Openning the icuuc36.dll with PE resource editing program
we can see in the export table traditional C function calls like u_isdigit_3_6.
There are also a C++ function
Which in demangled state mean:
UnicodeString::append(wchar_t const*, int, int );
This mangled function
call name is what we need to call the C++ class code. The specific issue by this
kind of calls is the way, by which the pointer to the already initialized class instance
gets in, as a part of the calling convention. On the assembler level, MS Visual C++
uses ecx register and GCC passes the class
instance pointer as a first parameter on the stack. Thus before fetching such a call,
we need to have a properly initialized instance of the class, whose method we
want to call.
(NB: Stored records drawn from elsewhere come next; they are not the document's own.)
/-- A signed value in the 16-bit field, or the range error (R67, R79, R84). -/
def checkImmediate (v : Int) : Except Problem Imm16 :=
  if -32768 ≤ v ∧ v ≤ 32767 then .ok (encodeImm v) else .error (.error .immediateOutOfRange)

/-- An immediate operand (R79). -/
def readImmediate (t : Token) : Except Problem Imm16 :=
  match literalValue t with
  | some v => checkImmediate v
  | none => .error (.refusal .undescribedLiteral)

/-- A shift amount in 0..31, or the error (R79). -/
def checkShift (v : Int) : Except Problem Shamt :=
  if h : 0 ≤ v ∧ v ≤ 31 then .ok ⟨v.toNat, by omega⟩ else .error (.error .invalidShiftAmount)

/-- A shift operand (R79). -/
def readShift (t : Token) : Except Problem Shamt :=
  match literalValue t with
  | some v => checkShift v
  | none => .error (.refusal .undescribedLiteral)

/-! ## The Label Resolver (R81 to R84) -/

/-- The Label Table: names and the lines that declare them (R81). -/
abbrev LabelTable := List (Token × Nat)

/-- `declare(label, line_index)` (R81); a line without a label declares nothing. DESIGN CHOICE (log 27): whether a line
that does not tokenize still declares its label is not said; it declares nothing. DESIGN CHOICE (log 26): which strings
may be a label is not said; the table takes any token, and a program with an empty one, or one that holds a
character no token of the described form holds, is refused (`describedLine`). -/
def declareLabel (k : Nat) : InputLine → LabelTable
  | .untokenized _ => []
  | .line l =>
    match l.label with
    | some name => [(name, k)]
    | none => []

/-- Phase 1: the table over all lines, the first of which is line `k` (R81, R83). -/
def labelTable : Nat → List InputLine → LabelTable
  | _, [] => []
  | k, l :: ls => declareLabel k l ++ labelTable (k + 1) ls

/-- `resolve(label)`: exact string lookup (R82). -/
def resolve (table : LabelTable) (label : Token) : Option Nat :=
  (table.find? (fun e => e.1 == label)).map (fun e => e.2)

/-- `branch_offset(current_line_index, label) = resolve(label) - (current_line_index + 1)` (R84). -/
def branchOffset (table : LabelTable) (current : Nat) (label : Token) : Except Problem Imm16 :=
  match resolve table label with
  | some target => checkImmediate ((target : Int) - ((current : Int) + 1))
  | none => .error (.error .unresolvedLabel)

/-! ## The Instruction Encoder (R70, R77) -/

/-- What one line assembles to: an instruction, or everything that is wrong with it (log 18). -/
abbrev LineResult := Except (List Problem) Instr

/-- The problem of an operand, if it has one. -/
def problemOf {α : Type} : Except Problem α → List Problem
  | .ok _ => []
  | .error p => [p]

/-- A three-operand line: the instruction, or the problems of all its operands. -/
def threeOperands {α β γ : Type} (mk : α → β → γ → Instr)
    (a : Except Problem α) (b : Except Problem β) (c : Except Problem γ) : LineResult :=
  match a, b, c with
  | .ok x, .ok y, .ok z => .ok (mk x y z)
  | a, b, c => .error (problemOf a ++ problemOf b ++ problemOf c)

/-- A line's instruction, its operand tokens in R77's order. `nop` ignores its operands (R75, R77);
any other mnemonic is an error, never a macro (R80). The mnemonic is compared letter for letter. DESIGN CHOICE (log 17):
letter case, commas, comments, blank and label-only lines are not described (N11), so a program in which this
comparison would settle one of them is refused as a whole, whatever is answered here (`describedLine`, D18). -/
def assembleTokens (table : LabelTable) (k : Nat) (l : SourceLine) : LineResult :=
  if l.mnemonic = "nop" then .ok .nop
  else if l.mnemonic = "add" then
    threeOperands Instr.add (readRegister l.arg1) (readRegister l.arg2) (readRegister l.arg3)
  else if l.mnemonic = "sll" then
    threeOperands Instr.sll (readRegister l.arg1) (readRegister l.arg2) (readShift l.arg3)
  else if l.mnemonic = "srl" then
    threeOperands Instr.srl (readRegister l.arg1) (readRegister l.arg2) (readShift l.arg3)
  else if l.mnemonic = "addi" then
    threeOperands Instr.addi (readRegister l.arg1) (readRegister l.arg2) (readImmediate l.arg3)
  else if l.mnemonic = "andi" then
    threeOperands Instr.andi (readRegister l.arg1) (readRegister l.arg2) (readImmediate l.arg3)
  else if l.mnemonic = "beq" then
    threeOperands Instr.beq (readRegister l.arg1) (readRegister l.arg2) (branchOffset table k l.arg3)
  else if l.mnemonic = "bne" then
    threeOperands Instr.bne (readRegister l.arg1) (readRegister l.arg2) (branchOffset table k l.arg3)
  else .error [.error .unknownOpcode]

/-- Phase 2 for one input line. -/
def assembleLine (table : LabelTable) (k : Nat) : InputLine → LineResult
  | .untokenized _ => .error [.error .parseError]
  | .line l => assembleTokens table k l

/-- Phase 2 over all lines, the first of which is line `k` (R83). -/
def assembleLines (table : LabelTable) : Nat → List InputLine → List LineResult
  | _, [] => []
  | k, l :: ls => assembleLine table k l :: assembleLines table (k + 1) ls

/-! ## The whole program (R76, R83, R86, R87) -/

/-- A reported error: "reported with the 0-based offending line index" (R86). -/
structure AsmReport where
  line : Nat
  error : AsmError
  deriving DecidableEq, Repr

/-- The source line a report is about, with its mnemonic and operands (R86). -/
def AsmReport.offendingLine (r : AsmReport) (prog : List InputLine) : Option InputLine := prog[r.line]?

/-- What assembling a program comes to. -/
inductive AsmOutcome where
  /-- Every line has a word; the whole image at once (R83). -/
  | image (words : List Word)
  /-- Assembly fails and nothing executes (R86). The list holds every error of the program; which of them is the one
  reported is not described (N14; log 18). -/
  | failed (reports : List AsmReport)
  /-- The program uses a form the spec does not describe (log 17). -/
  | refused (reasons : List AsmRefusal)
  deriving DecidableEq, Repr

/-- The errors among the problems of line `k`. -/
def errorsAt (k : Nat) : List Problem → List AsmReport
  | [] => []
  | .error e :: ps => ⟨k, e⟩ :: errorsAt k ps
  | .refusal _ :: ps => errorsAt k ps

/-- The refusals among problems. -/
def refusalsIn : List Problem → List AsmRefusal
  | [] => []
  | .error _ :: ps => refusalsIn ps
  | .refusal r :: ps => r :: refusalsIn ps

/-- The words of the lines that have one, in line order (R76). -/
def wordsOf : List LineResult → List Word
  | [] => []
  | .ok i :: rs => encode i :: wordsOf rs
  | .error _ :: rs => wordsOf rs

/-- All reports, the first result being line `k`'s. -/
def reportsFrom : Nat → List LineResult → List AsmReport
  | _, [] => []
  | k, .ok _ :: rs => reportsFrom (k + 1) rs
  | k, .error ps :: rs => errorsAt k ps ++ reportsFrom (k + 1) rs

/-- All refusals of single lines. -/
def lineRefusals : List LineResult → List AsmRefusal
  | [] => []
  | .ok _ :: rs => lineRefusals rs
  | .error ps :: rs => refusalsIn ps ++ lineRefusals rs

/-- The tokens of a line. -/
def SourceLine.tokens (l : SourceLine) : List Token :=
  l.label.toList ++ [l.mnemonic, l.arg1, l.arg2, l.arg3]

/-- The characters of an operand token with the space before it; a missing operand has neither. -/
def operandLength (t : Token) : Nat := if t = "" then 0 else 1 + t.length

/-- The characters of a line in the described form `[label:] mnemonic tok tok tok` with single spaces (R75, D18): the
label with its colon and space, the mnemonic, and each operand with the space before it. -/
def SourceLine.textLength (l : SourceLine) : Nat :=
  (match l.label with
    | some name => name.length + 2
    | none => 0) +
  l.mnemonic.length + operandLength l.arg1 + operandLength l.arg2 + operandLength l.arg3

/-- The characters of an input line. -/
def InputLine.textLength : InputLine → Nat
  | .untokenized n => n
  | .line l => l.textLength

/-- The tokens of an input line; an untokenized line has none. -/
def InputLine.tokens : InputLine → List Token
  | .untokenized _ => []
  | .line l => l.tokens

/-- Whether a line fits the text bounds: its whole text `MAX_LINE_LENGTH`, each token `MAX_TOKEN_LENGTH` (R75, D8).
DESIGN CHOICE (log 17): whether a label is a token under the bound, and whether its colon counts there, is not said; it
is, without its colon. -/
def withinTextBounds (cfg : Config) (l : InputLine) : Bool :=
  l.tokens.all (fun t => t.length ≤ cfg.maxTokenLength) && l.textLength ≤ cfg.maxLineLength

/-! ## The described text forms (N10, N11, D18; log 16, log 17, log 26) -/

/-- The fixed set of 8 (R77). -/
def mnemonics : List Token := ["nop", "add", "sll", "srl", "addi", "andi", "beq", "bne"]

/-- A token's characters with letter case taken away. -/
def lowered (t : Token) : List Char := t.toList.map Char.toLower

/-- Whether a character may stand in a token: a printable ASCII character other than a comma, a comment sign or a colon
(N11). DESIGN CHOICE (log 17): which characters are white space is not said (R75); none outside 0x21..0x7E is taken,
so whatever counts as white space stands in no token. -/
def plainChar (c : Char) : Bool :=
  0x21 ≤ c.toNat && c.toNat ≤ 0x7E && !([',', ';', ':', '#'].contains c)

/-- Whether every character of a token may stand in one. -/
def plainToken (t : Token) : Bool := t.toList.all plainChar

/-- Whether the spec says what a mnemonic token is: not the empty one of a blank or label-only line, and not one that
differs from a mnemonic in letter case only (N11). -/
def describedMnemonic (t : Token) : Bool :=
  t != "" && (mnemonics.contains t || !(mnemonics.any fun m => m.toList == lowered t))

/-- A register token's characters without its `$`, if it has one. -/
def bareName : List Char → List Char
  | '$' :: cs => cs
  | cs => cs

/-- Whether the spec says what a register token is: a name of the table, or no spelling of a register at all. The number
of a register, the alias `$s8`, a name without its `$` or in other letter case is undescribed (N10). -/
def describedRegister (t : Token) : Bool :=
  let bare := bareName (lowered t)
  (registerIndex t).isSome ||
    !((naturalValue bare).any (fun n => n < 32) || bare == ['s', '8'] || registerNames.any fun n => n.toList == '$' :: bare)

/-- The register operands of a line, by its mnemonic (R77). -/
def SourceLine.registerOperands (l : SourceLine) : List Token :=
  if l.mnemonic = "nop" then []
  else if l.mnemonic = "add" then [l.arg1, l.arg2, l.arg3]
  else if mnemonics.contains l.mnemonic then [l.arg1, l.arg2]
  else []

/-- Whether a line is of the text form the spec describes (D18): plain tokens, a described mnemonic, described register
operands, and no empty label. -/
def describedLine : InputLine → Bool
  | .untokenized _ => true
  | .line l =>
    l.tokens.all plainToken && describedMnemonic l.mnemonic && l.registerOperands.all describedRegister &&
      l.label != some ""

/-- Whether no label is declared twice (R81: "unique"). -/
def labelsUnique : LabelTable → Bool
  | [] => true
  | e :: es => es.all (fun e' => e'.1 != e.1) && labelsUnique es

/-- The refusals of the program as a whole. -/
def programRefusals (cfg : Config) (prog : List InputLine) : List AsmRefusal :=
  (if labelsUnique (labelTable 0 prog) then [] else [.duplicateLabel]) ++
  (if prog.length ≤ cfg.progCapacity then [] else [.overCapacity]) ++
  (if prog.all (withinTextBounds cfg) then [] else [.overlongText]) ++
  (if prog.all describedLine then [] else [.undescribedForm])

/-- The results of phase 2 over the completed table of phase 1 (R83). -/
def phaseTwo (prog : List InputLine) : List LineResult :=
  assembleLines (labelTable 0 prog) 0 prog

/-- The outcome, from what was found: a refusal before an error, an error before an image. -/
def settleAssembly (refusals : List AsmRefusal) (reports : List AsmReport) (words : List Word) : AsmOutcome :=
  match refusals, reports with
  | [], [] => .image words
  | [], r :: rs => .failed (r :: rs)
  | x :: xs, _ => .refused (x :: xs)

/-- Assembly of a program (R83, R86): the complete image, or none. -/
def assemble (cfg : Config) (prog : List InputLine) : AsmOutcome :=
  settleAssembly (programRefusals cfg prog ++ lineRefusals (phaseTwo prog))
    (reportsFrom 0 (phaseTwo prog)) (wordsOf (phaseTwo prog))

/-- The output per line: the address `BASE_ADDRESS + 4*i` and the word (R88, D19; log 13). -/
def listing (cfg : Config) (words : List Word) : List (Word × Word) :=
  words.zipIdx.map fun p => (cfg.baseAddress + BitVec.ofNat 32 (4 * p.2), p.1)

/-- The launch state of a session (R9, R86, R183): none after a failed assembly, since the block never leaves reset. -/
def launch : AsmOutcome → Option State
  | .image words => some (State.load words)
  | .failed _ => none
  | .refused _ => none

end Sys2Proof.Machine
end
So before revealing, how to make such a calls, we must firstly
figure out, how in pascal can we obtain the properly initialized instances of the
Discovering the content
of the DLL library we can see, there are function call names for it's classes constructors
and destructors. In the following explanation we focus on UnicodeString ICU class. One of the constructors for UnicodeString class has a form:
This is the default constructor
of UnicodeString class and takes no parameters.
C/C++ compilers know, how to create constructor and destructor calls in the final
executable. Pascal compilers know that not, but there is the asm block directive, by using which we can simulate the behaviour of the C/C++
Now, we will try to create
and properly initialize the UnicodeString class instance in pascal, so it could be passed as a pointer (self/this) to
the C++ library class method calls. Following code does a half of that job:
const US_STACKBUF_SIZE = 7;
uint16_t = Word;
int32_t = Longint;
UChar = widechar;
UChar_ptr = ^UChar;
UnicodeString = class
fCapacity : int32_t;
fArray : UChar_ptr;
fFlags : uint16_t;
fStackBuffer : array[0..US_STACKBUF_SIZE - 1 ] of UChar;
procedure UMemory_New; external 'icuuc36.dll'
procedure UnicodeString_UnicodeString; external 'icuuc36.dll'
str : UnicodeString;
add esp ,4
mov dword ptr [str] ,eax
mov ecx ,dword ptr [str]
The code above really
works. Try to cut and paste it into your Delphi and see. However, there is one problem
which we are approaching. As I said, it is just a half of the job of creating and
properly initializing the C++ class instance. So far, we have called the UMemory::new() operator and the UnicodeString::UnicodeString() class default constructor. If
you will inspect the content of the str
variable now, you will see that:
fLength is "0",
fCapacity is "7",
fArray points to fStackBuffer (+18 from pointer(str))
and fFlags is "2".
No exception, balanced
stack and presence of above values in str's
fields is evidence, we have been successfull in creating the C++ class instance.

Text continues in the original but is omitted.